Following the release of the OECD BEPS deliverables, evidence suggests that the Thai authorities will respond comprehensively to the initiatives, however, the government is yet to issue a formal announcement as to its policy intentions.
International tax avoidance and transfer pricing have recently received an unprecedented high level of attention. High profile examples include technology companies such as Google, Apple and Amazon making the headlines for complex tax structures involving Ireland and Netherlands entities; and Starbucks, which has experienced store boycotts in the U.K. due to its lack of contribution to U.K. tax revenue over several years. Many of these aggressive tax and transfer pricing structures have been in place since international trade within multinational (MNC) groups increased and double tax agreements were first introduced. So why is it only now considered a critical issue? There is no definitive answer to this but it is most likely a result of the growing significance of intangibles in the value chain of MNCs, given intangibles are very easy to move around for tax advantage; and the ongoing fiscal crisis in Europe and the US in particular creating ongoing pressure for tax revenue. The OECD has responded in an uncharacteristically prompt, detailed and pragmatic manner through the introduction of a series of action plans designed to address BEPS. The BEPS Action Plan contains 15 action points addressing the perceived shortcomings in international tax principles as they are currently applied. Broadly, these action points cover a lack of tax information exchange, ineffectiveness of transfer pricing rules and mismatches between tax systems of different countries.

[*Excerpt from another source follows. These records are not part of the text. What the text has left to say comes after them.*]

-- ==== Sys2Proof/WellFormed.lean ====
section
/-!
DEFINITION. Sys2Proof/WellFormed.lean: which commands can come. The types of the operands hold most bounds; what they do not
hold is checked here. `exec` is total and gives a command that is not well-formed no effect, or a bounded one, of its own.
-/
namespace Sys2Proof

/-- No number stands twice. -/
def distinct : List Nat → Bool
  | [] => true
  | a :: t => !t.contains a && distinct t

/-- A command that can come. A received PSDU has at most 2,047 octets (Table 04-6), on the 2.4 GHz channel 127 (R142); the
matches of one edge are of distinct channels (R96), as the measurements of one epoch are (R273); frame ports are 0–75 and
descriptor queues 0–255 (R183); a message has the words its bits need (R275); an input is low on at least one sample
(R297); fault classes are 1–19 (Table 17-2). -/
def Instr.wf : Instr → Bool
  | .qualify ms => !ms.isEmpty && distinct (ms.map (·.ch.val))
  | .laneRelease _ _ tail => decide (tail.length ≤ 2047)
  | .ismRxFrame octets status _ _ _ _ _ => decide (octets.length ≤ 127) && [0, 1, 5, 6].contains status.val
  | .macFilter _ f => decide (f.ieLen ≤ 2047)
  | .portWrite q _ _ _ _ => decide (q < 76)
  | .portRead q _ => decide (q < 76)
  | .creditReturn q => decide (q < 76)
  | .creditAudit dq i _ => decide (i < if dq then 256 else 76)
  | .creditModeRestore dq i => decide (i < if dq then 256 else 76)
  | .measurementEpoch ms => distinct (ms.map (·.ch.val))
  | .navMessage m => decide (m.data.length = (m.nbits + 31) / 32)
  | .stopInputAssert _ samples => decide (1 ≤ samples)
  | .faultDetected cls _ _ _ => decide (1 ≤ cls.val ∧ cls.val ≤ 19)
  | .add .. | .sub .. | .and .. | .or .. | .xor .. | .sll .. | .srl .. | .sra .. | .slt .. | .sltu .. | .mul ..
  | .mulhu .. | .mulh .. | .min .. | .max .. | .clz .. | .divu .. | .remu .. | .addi .. | .andi .. | .ori .. | .xori ..
  | .slti .. | .sltiu .. | .lui .. | .shi .. | .lw .. | .lh .. | .lhu .. | .lb .. | .lbu .. | .sw .. | .sh .. | .sb ..
  | .bcs .. | .bcu .. | .jal .. | .jalr .. | .mfs .. | .mts .. | .nop .. | .wfe .. | .rete .. | .fence .. | .trd ..
  | .trdSecondsHi .. | .twait .. | .twaitDone .. | .mwait .. | .mwaitDone .. | .tarm .. | .tarmPulse ..
  | .tarmCancel .. | .tarmFire .. | .trearm .. | .rxarm .. | .rxarmCancel .. | .txq .. | .pktget ..
  | .pktgetWaitDone .. | .pktput .. | .keyld .. | .kdrv .. | .pdreqOn .. | .pdreqRet .. | .pdreqOff .. | .pdstat ..
  | .stg .. | .chk .. | .blk .. | .blkNetworkTime .. | .blkMains .. | .logw .. | .logwFreeze .. | .logwClear ..
  | .mode .. | .modeChange | .stop .. | .resume .. | .act .. | .actPktMicrocode .. | .actGnssMicrocode ..
  | .actBundle .. | .actPauseEnd .. | .activationEnd .. | .eventEntry .. | .wdog .. | .wdogWarn .. | .dmaGo ..
  | .dmaDone .. | .inRing .. | .outRing .. | .seqRetireWrite .. | .modeSet .. | .modeGet .. | .timeRead ..
  | .updatePiece .. | .updateStatus .. | .updateCommit .. | .updateRevert .. | .updateActivate .. | .fleetResume ..
  | .fleetStop .. | .spoofclr .. | .gnssStatus .. | .timeCapture .. | .shadowRelease .. | .timeTadjWrite ..
  | .sourceCommit .. | .sourceLost .. | .sourceRevert | .holdoverUpdate .. | .timeColdStart | .counterLoad
  | .pulseEdge .. | .ethRxFrame .. | .ethTxFrame .. | .insertOrigin .. | .insertResidence .. | .linkChange ..
  | .mainsEdge .. | .mainsLost | .mainsCapture .. | .retune .. | .retuneEnd .. | .agcAttack .. | .agcDecay ..
  | .detectorEvaluation .. | .channelJam .. | .qualifierTimeout .. | .phrDecoded .. | .windowOpen .. | .windowClose ..
  | .pathOffRequest .. | .pathRunRequest .. | .pathCalRequest .. | .pathMapoutRequest .. | .calwaitExpiry ..
  | .pathCalDone .. | .laneMapWrite .. | .laneSelfcheck | .selfcheckEnd .. | .blankEnd .. | .frameFetch ..
  | .hopStart .. | .lock .. | .nolock .. | .lbtMeasurement .. | .airStart .. | .txComplete .. | .paSensorRead ..
  | .bgcalStart .. | .calibrationDone .. | .calreqAll .. | .calreqGo .. | .frqWrite .. | .bucketAdvance ..
  | .guardLock .. | .guardFused .. | .chainStart | .slotBeacon .. | .slotPoll .. | .slotListen .. | .slotWake ..
  | .slotAlarm .. | .receiveDecision .. | .deferredAckExpiry | .floodCacheExpiry | .expectationEvaluation ..
  | .expectationWindowClose .. | .lostqPop | .nodeRead .. | .nodeWrite .. | .nodeAlloc | .nodeRemove .. | .nodeState ..
  | .quarantineExpiry .. | .tokenReturn .. | .hrxPop .. | .htxPush .. | .hdqPop .. | .hdqPush .. | .regionInit ..
  | .regionInitDone | .pfxAdd .. | .pfxDel .. | .pfxRead .. | .pfxLookup | .rebuild | .pfxCommandDone | .routeLookup ..
  | .bridgeForward .. | .agerVisit .. | .brLookup | .brWrite .. | .brDelete .. | .brFlush .. | .readidx ..
  | .emLookupEui | .emLookupShort | .emLookupIid | .schedEnqueue .. | .selection .. | .shaperRefill ..
  | .wakeholdExpiry .. | .ageSweep .. | .flowIdleExpiry .. | .flowBind | .flowFree .. | .flowWake .. | .flowSleep ..
  | .flowRead .. | .policerRead .. | .pendSweep .. | .pendSweepDone | .setmode .. | .create .. | .importWrapped ..
  | .importPlain .. | .exportObj .. | .invalidate .. | .keysDelete .. | .readattr .. | .keysVerify .. | .authorise ..
  | .newchal .. | .keysCommandDone | .grantExpiry | .gcmRun .. | .gcmDone | .zeroizeSalt | .zeroize | .antEnable ..
  | .antOpen .. | .antRecover .. | .antShort .. | .antRetry | .assign .. | .release .. | .reacq .. | .searchStart
  | .searchDone .. | .trackEntry .. | .pullinTimeout .. | .lossOfLock .. | .cycleSlip .. | .txtWrite ..
  | .spoofWrite .. | .refFix .. | .fleetRx .. | .slotLost .. | .slotFree .. | .submit | .cancel .. | .cancelslot
  | .resRead .. | .reservationTick | .resultPop | .taskAdd | .next .. | .taskDone .. | .taskFail .. | .taskCancel ..
  | .taskRead .. | .go | .inputStuck .. | .stopDisc | .stopSw .. | .latchClear | .stopFrame .. | .delayExpiry ..
  | .domainEntryComplete .. | .domainOn .. | .wkrxFrame .. | .wkrxJam | .wkrxRearm | .vinGlitch | .vinLoss ..
  | .vinGood .. | .backupReturn | .vinWarn .. | .bakLow .. | .vbakCutoff .. | .aonPowerOnReset | .weekdayAdvance
  | .rtcAlarm .. | .xtalFail | .xtalGood | .rtcCapture .. | .rtcTsnap | .commitTime | .commitWday | .rtcCommitApply
  | .rtcShiftWrite .. | .rtcShiftApply | .toProvision .. | .fuseOwner .. | .toField .. | .toRma .. | .lcFusesDone
  | .tamperAssert .. | .debugOpen .. | .openingDone | .debugClose | .coreHalt .. | .coreStep .. | .domainFreeze ..
  | .lockoutExpiry | .extest | .samplePreload | .idcode | .bypass .. | .dbgacc .. | .piece .. | .erase .. | .updVerify
  | .updRelease .. | .loadslot | .updCommit | .updRevert | .setw | .setfind | .setdel | .pgret | .updCommandDone
  | .listHashDone .. | .imageHashDone .. | .trialExpiry | .revertTimeout | .bankApply .. | .hostStg .. | .hostChk ..
  | .hostBlk .. | .bankClear .. | .bankDisarm .. | .recoveryComplete .. | .faultWindowExpiry .. | .throttleEnd
  | .eccCorrected .. | .faultInject .. | .availClear .. | .availCheckpoint | .recordWrite | .rateLimitIntervalEnd ..
  | .evrWindowRead .. | .journalAppend .. | .checkpoint | .freeze .. | .unfreeze .. | .iqStop .. | .replayInput ..
  | .replayEnd | .resetNAssert .. | .resetNRelease .. | .resetApply .. | .rstoutRelease | .uartFrame ..
  | .mdioC22Write .. | .mdioC22Read .. | .mdioC45Address .. | .mdioC45Write .. | .mdioC45Read .. | .mdioDone ..
  | .perst | .ringTailWrite .. | .ringDeviceToHost .. | .ringHostToDevice .. | .qstWrite .. | .qstRead ..
  | .uartRxByte .. | .uartTxPush .. | .uartRxPop | .gpioEdge .. | .gpioRelease | .registerWrite ..
  | .stopInputRelease .. | .tamperInputRelease .. | .pcieLinkChange .. | .vbakPresentChange .. | .vbakReconnect
  | .tqLocked | .preambleCorrelation .. | .bitSynchronisation .. | .programSwapEnd .. | .replayStart
  | .emramStatesResolved | .pathCalRetry .. => true

end Sys2Proof
end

The 15 actions are as follows:
- Action 1: Address the tax challenges of the digital economy;
- Action 2: Neutralize the effects of hybrid mismatch arrangements;
- Action 3: Strengthen CFC rules;
- Action 4: Limit base erosion via interest deductions and other financial payments;
- Action 5: Counter harmful tax practices more effectively, taking into account transparency and substance;
- Action 6: Prevent treaty abuse;
- Action 7: Prevent the artificial avoidance of permanent establishment (PE) status;
- Actions 8, 9, 10: Assure that transfer pricing outcomes are in line with value creation;
- Action 11: Establish methodologies to collect and analyze data on BEPS and the actions to address it;
- Action 12: Require taxpayers to disclose their aggressive tax planning arrangements;
- Action 13: Re-examine transfer pricing documentation;
- Action 14: Make dispute resolution mechanisms more effective; and
- Action 15: Develop a multilateral instrument (to amend bilateral tax treaties).